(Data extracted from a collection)
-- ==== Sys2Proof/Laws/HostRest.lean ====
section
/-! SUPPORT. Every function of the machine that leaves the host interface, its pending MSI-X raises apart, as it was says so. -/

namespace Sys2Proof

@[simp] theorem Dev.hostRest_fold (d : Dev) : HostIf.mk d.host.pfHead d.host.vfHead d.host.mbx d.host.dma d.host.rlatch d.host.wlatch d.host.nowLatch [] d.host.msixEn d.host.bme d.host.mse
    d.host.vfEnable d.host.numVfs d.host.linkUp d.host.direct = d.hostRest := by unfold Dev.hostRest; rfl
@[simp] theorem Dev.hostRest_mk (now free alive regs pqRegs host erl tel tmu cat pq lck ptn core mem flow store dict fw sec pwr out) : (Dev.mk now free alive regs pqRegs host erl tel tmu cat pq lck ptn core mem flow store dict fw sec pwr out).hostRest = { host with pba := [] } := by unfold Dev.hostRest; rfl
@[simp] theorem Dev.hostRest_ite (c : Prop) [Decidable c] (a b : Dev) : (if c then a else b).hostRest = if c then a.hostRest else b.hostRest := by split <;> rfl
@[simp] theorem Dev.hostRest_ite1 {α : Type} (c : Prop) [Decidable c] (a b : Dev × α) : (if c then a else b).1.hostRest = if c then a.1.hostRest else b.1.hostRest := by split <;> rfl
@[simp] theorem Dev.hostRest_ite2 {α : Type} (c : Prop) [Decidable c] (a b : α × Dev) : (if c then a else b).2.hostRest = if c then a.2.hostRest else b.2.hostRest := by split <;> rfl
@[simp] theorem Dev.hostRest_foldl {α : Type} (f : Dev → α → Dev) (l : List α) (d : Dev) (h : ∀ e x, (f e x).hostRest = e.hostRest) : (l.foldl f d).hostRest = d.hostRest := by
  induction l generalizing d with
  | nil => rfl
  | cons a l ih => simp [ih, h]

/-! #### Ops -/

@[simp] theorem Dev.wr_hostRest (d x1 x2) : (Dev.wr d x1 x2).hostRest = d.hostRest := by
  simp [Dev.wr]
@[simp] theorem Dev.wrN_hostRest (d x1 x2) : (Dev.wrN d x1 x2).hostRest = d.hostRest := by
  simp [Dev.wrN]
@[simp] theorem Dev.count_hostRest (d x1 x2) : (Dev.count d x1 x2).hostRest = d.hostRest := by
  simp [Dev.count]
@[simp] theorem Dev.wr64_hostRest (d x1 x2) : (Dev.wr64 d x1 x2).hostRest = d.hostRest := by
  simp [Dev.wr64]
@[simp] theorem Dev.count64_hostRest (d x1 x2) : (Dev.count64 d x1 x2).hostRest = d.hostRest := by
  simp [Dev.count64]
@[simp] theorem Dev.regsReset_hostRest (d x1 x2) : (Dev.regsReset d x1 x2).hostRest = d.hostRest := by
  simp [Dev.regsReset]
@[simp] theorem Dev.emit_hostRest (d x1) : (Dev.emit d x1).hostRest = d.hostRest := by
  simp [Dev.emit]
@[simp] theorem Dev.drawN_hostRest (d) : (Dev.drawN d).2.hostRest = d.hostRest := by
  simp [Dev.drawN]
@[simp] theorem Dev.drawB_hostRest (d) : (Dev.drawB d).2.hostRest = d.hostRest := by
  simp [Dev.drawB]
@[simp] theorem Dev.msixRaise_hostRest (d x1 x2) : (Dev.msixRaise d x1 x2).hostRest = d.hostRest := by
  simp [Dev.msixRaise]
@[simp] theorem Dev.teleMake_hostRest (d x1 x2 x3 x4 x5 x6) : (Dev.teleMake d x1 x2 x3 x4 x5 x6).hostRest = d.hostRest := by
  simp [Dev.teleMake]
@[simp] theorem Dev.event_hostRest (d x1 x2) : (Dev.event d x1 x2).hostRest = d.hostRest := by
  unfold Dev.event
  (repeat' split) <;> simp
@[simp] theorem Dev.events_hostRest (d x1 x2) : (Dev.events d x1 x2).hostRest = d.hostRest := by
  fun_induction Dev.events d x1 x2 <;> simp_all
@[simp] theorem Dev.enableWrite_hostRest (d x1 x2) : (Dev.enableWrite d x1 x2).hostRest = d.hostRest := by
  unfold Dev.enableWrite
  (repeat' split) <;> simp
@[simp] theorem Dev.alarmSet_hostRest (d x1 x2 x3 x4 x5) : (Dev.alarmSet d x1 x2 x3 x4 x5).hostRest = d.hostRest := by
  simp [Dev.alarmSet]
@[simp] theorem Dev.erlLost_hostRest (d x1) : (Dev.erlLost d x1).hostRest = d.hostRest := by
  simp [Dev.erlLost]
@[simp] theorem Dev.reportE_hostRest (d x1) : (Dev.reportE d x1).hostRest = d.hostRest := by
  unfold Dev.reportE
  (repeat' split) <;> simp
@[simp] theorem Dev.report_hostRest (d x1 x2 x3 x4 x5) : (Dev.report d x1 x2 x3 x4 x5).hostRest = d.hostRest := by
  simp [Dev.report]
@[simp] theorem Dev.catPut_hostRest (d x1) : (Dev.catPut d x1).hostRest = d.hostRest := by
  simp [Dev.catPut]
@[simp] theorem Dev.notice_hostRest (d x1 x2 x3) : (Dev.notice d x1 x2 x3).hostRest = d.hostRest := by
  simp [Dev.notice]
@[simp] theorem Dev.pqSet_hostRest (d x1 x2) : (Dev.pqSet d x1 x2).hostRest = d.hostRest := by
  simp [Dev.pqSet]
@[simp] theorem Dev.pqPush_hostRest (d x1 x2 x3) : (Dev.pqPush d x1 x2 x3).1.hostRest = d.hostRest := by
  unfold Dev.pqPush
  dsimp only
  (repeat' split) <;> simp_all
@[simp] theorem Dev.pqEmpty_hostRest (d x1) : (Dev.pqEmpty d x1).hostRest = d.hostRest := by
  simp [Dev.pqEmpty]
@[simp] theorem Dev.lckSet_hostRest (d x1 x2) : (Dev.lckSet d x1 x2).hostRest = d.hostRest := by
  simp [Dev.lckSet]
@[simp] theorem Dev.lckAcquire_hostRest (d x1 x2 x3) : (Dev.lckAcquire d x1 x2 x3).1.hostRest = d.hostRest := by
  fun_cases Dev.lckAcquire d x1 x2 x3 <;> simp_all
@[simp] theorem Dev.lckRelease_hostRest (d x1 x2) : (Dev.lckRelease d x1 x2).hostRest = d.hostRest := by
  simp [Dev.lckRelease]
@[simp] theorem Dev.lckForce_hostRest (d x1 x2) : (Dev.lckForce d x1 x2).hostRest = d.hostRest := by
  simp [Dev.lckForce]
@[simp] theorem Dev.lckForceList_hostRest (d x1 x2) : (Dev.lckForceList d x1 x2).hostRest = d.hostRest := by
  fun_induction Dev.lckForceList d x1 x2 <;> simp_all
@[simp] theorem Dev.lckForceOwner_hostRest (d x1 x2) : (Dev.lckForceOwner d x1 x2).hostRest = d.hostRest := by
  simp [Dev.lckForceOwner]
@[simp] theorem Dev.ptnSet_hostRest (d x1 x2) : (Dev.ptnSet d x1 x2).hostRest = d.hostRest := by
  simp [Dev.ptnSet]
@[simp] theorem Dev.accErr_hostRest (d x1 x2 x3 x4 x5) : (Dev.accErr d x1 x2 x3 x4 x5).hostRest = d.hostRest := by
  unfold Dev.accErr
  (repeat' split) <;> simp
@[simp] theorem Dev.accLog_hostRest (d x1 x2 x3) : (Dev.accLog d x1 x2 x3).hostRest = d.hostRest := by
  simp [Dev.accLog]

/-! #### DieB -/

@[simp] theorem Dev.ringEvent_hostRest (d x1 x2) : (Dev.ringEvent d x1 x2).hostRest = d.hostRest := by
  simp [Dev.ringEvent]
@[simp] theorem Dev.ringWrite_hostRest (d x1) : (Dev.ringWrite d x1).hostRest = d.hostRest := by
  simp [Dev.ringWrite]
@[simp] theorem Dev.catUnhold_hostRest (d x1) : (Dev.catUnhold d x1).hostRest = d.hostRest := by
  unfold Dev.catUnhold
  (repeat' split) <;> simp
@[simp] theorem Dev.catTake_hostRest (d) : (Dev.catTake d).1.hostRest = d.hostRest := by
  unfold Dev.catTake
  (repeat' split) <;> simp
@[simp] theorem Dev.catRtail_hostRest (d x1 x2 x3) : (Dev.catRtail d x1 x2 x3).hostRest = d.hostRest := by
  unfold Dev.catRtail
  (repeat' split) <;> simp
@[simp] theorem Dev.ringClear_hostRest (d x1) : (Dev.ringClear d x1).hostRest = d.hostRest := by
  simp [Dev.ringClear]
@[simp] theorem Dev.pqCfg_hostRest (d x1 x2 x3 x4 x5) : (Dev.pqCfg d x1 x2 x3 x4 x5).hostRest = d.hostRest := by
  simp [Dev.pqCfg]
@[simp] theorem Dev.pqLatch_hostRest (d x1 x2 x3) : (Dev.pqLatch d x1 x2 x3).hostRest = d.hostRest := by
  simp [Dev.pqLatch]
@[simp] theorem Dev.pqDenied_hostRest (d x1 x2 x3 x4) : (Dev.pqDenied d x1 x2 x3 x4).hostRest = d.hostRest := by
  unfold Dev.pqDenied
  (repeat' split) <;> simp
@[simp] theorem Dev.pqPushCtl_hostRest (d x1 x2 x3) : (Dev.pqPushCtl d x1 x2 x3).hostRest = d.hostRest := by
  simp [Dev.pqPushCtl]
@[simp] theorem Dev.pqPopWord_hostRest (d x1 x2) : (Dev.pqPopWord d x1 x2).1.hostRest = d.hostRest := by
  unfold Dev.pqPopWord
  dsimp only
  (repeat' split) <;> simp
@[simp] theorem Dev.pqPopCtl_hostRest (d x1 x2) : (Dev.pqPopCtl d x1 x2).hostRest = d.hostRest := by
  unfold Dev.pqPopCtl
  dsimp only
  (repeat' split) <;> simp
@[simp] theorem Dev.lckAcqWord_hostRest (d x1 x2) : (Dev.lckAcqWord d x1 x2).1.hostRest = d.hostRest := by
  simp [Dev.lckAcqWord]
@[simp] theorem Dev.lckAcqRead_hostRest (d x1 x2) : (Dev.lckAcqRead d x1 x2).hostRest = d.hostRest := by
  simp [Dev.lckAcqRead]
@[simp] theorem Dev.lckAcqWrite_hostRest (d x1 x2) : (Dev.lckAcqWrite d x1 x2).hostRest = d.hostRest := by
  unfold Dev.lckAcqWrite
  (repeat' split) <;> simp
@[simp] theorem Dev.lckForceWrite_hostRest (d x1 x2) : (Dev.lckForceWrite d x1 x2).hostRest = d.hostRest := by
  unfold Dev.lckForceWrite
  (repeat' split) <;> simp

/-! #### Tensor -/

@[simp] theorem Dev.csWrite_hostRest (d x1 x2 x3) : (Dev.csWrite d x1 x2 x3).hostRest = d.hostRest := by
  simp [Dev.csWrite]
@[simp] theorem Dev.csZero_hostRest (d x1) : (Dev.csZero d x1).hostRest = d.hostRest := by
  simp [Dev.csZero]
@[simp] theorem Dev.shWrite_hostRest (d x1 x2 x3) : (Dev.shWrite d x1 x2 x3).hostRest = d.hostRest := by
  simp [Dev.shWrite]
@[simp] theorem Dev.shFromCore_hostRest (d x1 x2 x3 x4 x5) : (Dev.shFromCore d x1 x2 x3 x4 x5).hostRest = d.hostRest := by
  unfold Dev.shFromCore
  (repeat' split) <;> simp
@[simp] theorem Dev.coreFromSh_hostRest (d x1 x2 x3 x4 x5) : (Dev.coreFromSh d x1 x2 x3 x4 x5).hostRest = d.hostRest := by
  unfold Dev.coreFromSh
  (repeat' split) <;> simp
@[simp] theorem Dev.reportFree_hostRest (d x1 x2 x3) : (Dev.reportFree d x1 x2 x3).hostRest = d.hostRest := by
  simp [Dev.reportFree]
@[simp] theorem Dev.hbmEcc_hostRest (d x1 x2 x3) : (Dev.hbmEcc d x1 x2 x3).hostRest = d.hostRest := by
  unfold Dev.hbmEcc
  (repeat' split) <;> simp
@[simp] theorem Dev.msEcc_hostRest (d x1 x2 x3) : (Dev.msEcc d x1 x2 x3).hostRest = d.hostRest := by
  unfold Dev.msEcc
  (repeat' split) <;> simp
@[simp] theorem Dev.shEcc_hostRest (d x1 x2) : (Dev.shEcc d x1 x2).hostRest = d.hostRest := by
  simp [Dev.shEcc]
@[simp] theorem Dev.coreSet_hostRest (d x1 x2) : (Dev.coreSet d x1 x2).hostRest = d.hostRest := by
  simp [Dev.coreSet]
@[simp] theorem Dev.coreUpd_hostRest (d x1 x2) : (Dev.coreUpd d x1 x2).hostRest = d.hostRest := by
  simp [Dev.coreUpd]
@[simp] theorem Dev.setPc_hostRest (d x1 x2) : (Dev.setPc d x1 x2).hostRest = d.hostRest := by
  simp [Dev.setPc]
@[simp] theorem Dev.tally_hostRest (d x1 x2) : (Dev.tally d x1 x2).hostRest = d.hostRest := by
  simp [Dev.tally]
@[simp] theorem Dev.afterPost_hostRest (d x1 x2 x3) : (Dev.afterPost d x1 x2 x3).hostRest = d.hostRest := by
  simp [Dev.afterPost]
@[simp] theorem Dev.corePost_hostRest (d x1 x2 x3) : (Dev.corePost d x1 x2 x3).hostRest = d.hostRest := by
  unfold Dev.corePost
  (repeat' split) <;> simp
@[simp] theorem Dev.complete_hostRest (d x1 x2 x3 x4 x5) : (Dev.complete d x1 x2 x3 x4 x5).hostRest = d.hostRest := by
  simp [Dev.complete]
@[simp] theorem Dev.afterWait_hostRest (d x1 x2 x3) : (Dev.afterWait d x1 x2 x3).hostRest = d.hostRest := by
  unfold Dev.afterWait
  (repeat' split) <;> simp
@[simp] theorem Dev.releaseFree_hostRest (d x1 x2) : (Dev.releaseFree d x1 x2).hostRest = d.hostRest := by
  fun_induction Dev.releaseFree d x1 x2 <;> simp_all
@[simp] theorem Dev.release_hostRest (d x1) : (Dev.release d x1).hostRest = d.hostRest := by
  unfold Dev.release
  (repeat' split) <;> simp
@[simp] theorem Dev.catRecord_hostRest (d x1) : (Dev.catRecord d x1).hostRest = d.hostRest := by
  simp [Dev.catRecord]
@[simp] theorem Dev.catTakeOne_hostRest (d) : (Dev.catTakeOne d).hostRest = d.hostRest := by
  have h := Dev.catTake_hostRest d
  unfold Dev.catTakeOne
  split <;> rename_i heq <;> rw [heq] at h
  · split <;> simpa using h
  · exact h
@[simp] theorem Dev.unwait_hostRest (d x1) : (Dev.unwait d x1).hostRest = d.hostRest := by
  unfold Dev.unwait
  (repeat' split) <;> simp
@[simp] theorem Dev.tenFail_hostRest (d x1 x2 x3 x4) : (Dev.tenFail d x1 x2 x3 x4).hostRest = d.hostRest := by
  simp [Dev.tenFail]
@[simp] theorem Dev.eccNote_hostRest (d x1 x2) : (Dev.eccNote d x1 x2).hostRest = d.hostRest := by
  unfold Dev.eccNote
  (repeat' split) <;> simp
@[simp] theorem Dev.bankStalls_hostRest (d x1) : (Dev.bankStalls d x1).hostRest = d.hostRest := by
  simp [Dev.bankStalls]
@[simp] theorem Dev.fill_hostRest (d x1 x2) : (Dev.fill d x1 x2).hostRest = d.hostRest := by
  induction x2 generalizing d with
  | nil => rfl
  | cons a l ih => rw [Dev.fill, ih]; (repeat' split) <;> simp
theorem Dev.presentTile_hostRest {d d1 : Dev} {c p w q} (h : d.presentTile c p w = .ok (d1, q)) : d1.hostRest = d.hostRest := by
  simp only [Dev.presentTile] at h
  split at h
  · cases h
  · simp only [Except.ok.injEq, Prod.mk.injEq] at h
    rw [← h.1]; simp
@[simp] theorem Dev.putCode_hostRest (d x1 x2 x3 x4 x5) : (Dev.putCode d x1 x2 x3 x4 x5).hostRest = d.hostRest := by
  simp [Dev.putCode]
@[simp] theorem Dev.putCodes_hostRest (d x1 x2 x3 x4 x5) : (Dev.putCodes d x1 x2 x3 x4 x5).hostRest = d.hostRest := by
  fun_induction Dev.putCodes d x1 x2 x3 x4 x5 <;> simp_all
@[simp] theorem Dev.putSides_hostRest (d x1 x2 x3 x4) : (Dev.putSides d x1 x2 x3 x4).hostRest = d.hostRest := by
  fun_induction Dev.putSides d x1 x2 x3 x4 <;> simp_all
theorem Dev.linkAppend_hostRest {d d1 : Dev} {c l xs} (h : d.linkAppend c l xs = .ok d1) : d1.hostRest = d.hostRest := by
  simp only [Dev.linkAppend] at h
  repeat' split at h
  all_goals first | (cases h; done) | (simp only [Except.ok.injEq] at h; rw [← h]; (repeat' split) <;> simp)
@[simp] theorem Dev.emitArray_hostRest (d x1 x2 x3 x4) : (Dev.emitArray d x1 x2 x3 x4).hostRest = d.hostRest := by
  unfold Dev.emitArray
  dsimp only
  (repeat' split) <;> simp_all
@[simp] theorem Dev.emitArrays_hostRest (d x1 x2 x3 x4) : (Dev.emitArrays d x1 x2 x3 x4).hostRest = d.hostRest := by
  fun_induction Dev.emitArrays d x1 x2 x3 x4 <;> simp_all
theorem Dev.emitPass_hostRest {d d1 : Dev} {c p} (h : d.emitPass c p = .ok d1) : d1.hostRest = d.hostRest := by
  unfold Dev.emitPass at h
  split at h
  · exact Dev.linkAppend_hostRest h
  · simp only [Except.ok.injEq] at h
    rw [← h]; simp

## EXERCISE REQUIREMENTS
Please filter the data down to the lines containing the word "coreFromSh".

## OUTPUT FOR THIS TASK
@[simp] theorem Dev.coreFromSh_hostRest (d x1 x2 x3 x4 x5) : (Dev.coreFromSh d x1 x2 x3 x4 x5).hostRest = d.hostRest := by
  unfold Dev.coreFromSh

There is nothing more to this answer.